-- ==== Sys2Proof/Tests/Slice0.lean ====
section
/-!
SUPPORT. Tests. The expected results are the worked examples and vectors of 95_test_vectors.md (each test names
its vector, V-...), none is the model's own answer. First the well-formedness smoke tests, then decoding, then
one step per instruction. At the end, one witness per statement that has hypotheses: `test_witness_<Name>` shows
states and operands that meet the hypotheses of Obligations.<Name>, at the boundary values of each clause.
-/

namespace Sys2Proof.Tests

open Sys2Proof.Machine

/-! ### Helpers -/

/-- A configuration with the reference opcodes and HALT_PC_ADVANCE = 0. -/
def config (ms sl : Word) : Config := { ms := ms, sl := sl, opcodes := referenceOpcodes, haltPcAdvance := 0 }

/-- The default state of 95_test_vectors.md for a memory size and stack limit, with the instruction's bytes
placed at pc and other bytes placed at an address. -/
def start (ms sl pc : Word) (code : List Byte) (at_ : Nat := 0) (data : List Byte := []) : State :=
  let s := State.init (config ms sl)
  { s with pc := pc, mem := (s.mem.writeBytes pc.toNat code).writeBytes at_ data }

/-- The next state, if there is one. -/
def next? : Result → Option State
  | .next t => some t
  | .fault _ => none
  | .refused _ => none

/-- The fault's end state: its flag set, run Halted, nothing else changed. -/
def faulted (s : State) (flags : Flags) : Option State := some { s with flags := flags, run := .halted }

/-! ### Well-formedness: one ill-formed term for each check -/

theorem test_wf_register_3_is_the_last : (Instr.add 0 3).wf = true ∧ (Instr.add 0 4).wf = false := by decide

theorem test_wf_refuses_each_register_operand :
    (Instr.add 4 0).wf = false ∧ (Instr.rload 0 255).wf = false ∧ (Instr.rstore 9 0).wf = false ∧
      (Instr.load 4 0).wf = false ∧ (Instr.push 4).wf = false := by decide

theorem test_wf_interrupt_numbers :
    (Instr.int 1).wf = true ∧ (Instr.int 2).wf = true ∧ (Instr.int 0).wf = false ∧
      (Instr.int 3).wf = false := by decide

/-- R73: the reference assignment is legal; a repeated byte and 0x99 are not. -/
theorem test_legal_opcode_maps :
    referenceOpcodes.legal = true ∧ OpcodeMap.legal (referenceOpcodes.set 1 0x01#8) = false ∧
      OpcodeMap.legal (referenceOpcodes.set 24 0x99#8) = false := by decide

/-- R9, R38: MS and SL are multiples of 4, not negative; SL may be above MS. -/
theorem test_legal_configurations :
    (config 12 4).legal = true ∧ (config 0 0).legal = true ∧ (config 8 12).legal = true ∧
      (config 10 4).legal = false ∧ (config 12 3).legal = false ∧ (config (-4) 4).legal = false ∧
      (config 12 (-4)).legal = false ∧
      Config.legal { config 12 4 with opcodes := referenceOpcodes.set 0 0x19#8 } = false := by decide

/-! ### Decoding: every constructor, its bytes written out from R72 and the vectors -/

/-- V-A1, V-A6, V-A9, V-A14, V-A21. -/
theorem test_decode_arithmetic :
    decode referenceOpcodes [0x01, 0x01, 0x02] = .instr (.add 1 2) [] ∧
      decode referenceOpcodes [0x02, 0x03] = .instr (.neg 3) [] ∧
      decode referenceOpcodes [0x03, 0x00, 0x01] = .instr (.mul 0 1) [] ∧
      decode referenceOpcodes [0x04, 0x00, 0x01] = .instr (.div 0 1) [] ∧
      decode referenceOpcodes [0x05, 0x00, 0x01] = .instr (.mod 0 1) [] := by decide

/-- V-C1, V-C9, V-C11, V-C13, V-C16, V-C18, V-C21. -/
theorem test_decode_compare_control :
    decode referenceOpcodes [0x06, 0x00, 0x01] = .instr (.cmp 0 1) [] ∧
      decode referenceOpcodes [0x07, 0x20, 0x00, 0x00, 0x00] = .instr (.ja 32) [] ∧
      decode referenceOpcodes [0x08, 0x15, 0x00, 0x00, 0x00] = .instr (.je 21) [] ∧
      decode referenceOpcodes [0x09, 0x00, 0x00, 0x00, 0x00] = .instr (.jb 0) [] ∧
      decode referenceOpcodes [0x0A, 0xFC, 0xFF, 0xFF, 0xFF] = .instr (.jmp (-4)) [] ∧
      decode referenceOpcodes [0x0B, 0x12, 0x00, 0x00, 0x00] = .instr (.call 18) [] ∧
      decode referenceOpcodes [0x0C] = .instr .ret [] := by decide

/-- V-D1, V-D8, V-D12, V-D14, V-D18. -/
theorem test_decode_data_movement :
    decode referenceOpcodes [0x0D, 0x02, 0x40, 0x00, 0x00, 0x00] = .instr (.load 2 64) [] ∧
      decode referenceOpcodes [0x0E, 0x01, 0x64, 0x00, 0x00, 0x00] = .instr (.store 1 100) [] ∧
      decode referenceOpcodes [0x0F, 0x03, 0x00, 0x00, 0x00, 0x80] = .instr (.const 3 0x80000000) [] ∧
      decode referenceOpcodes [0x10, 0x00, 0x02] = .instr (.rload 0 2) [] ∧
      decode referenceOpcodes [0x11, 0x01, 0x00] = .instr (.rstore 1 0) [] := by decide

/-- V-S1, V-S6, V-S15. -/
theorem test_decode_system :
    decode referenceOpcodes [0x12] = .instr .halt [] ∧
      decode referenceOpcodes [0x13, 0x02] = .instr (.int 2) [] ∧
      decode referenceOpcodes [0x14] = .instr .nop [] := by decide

WHAT NEEDS TO BE DONE
In the data above, find the line with "open Sys2Proof.Machine" and the line with "each check -/". Retype both, plus every line between them, exactly.

REPLY TO THE TASK
open Sys2Proof.Machine

/-! ### Helpers -/

/-- A configuration with the reference opcodes and HALT_PC_ADVANCE = 0. -/
def config (ms sl : Word) : Config := { ms := ms, sl := sl, opcodes := referenceOpcodes, haltPcAdvance := 0 }

/-- The default state of 95_test_vectors.md for a memory size and stack limit, with the instruction's bytes
placed at pc and other bytes placed at an address. -/
def start (ms sl pc : Word) (code : List Byte) (at_ : Nat := 0) (data : List Byte := []) : State :=
  let s := State.init (config ms sl)
  { s with pc := pc, mem := (s.mem.writeBytes pc.toNat code).writeBytes at_ data }

/-- The next state, if there is one. -/
def next? : Result → Option State
  | .next t => some t
  | .fault _ => none
  | .refused _ => none

/-- The fault's end state: its flag set, run Halted, nothing else changed. -/
def faulted (s : State) (flags : Flags) : Option State := some { s with flags := flags, run := .halted }

/-! ### Well-formedness: one ill-formed term for each check -/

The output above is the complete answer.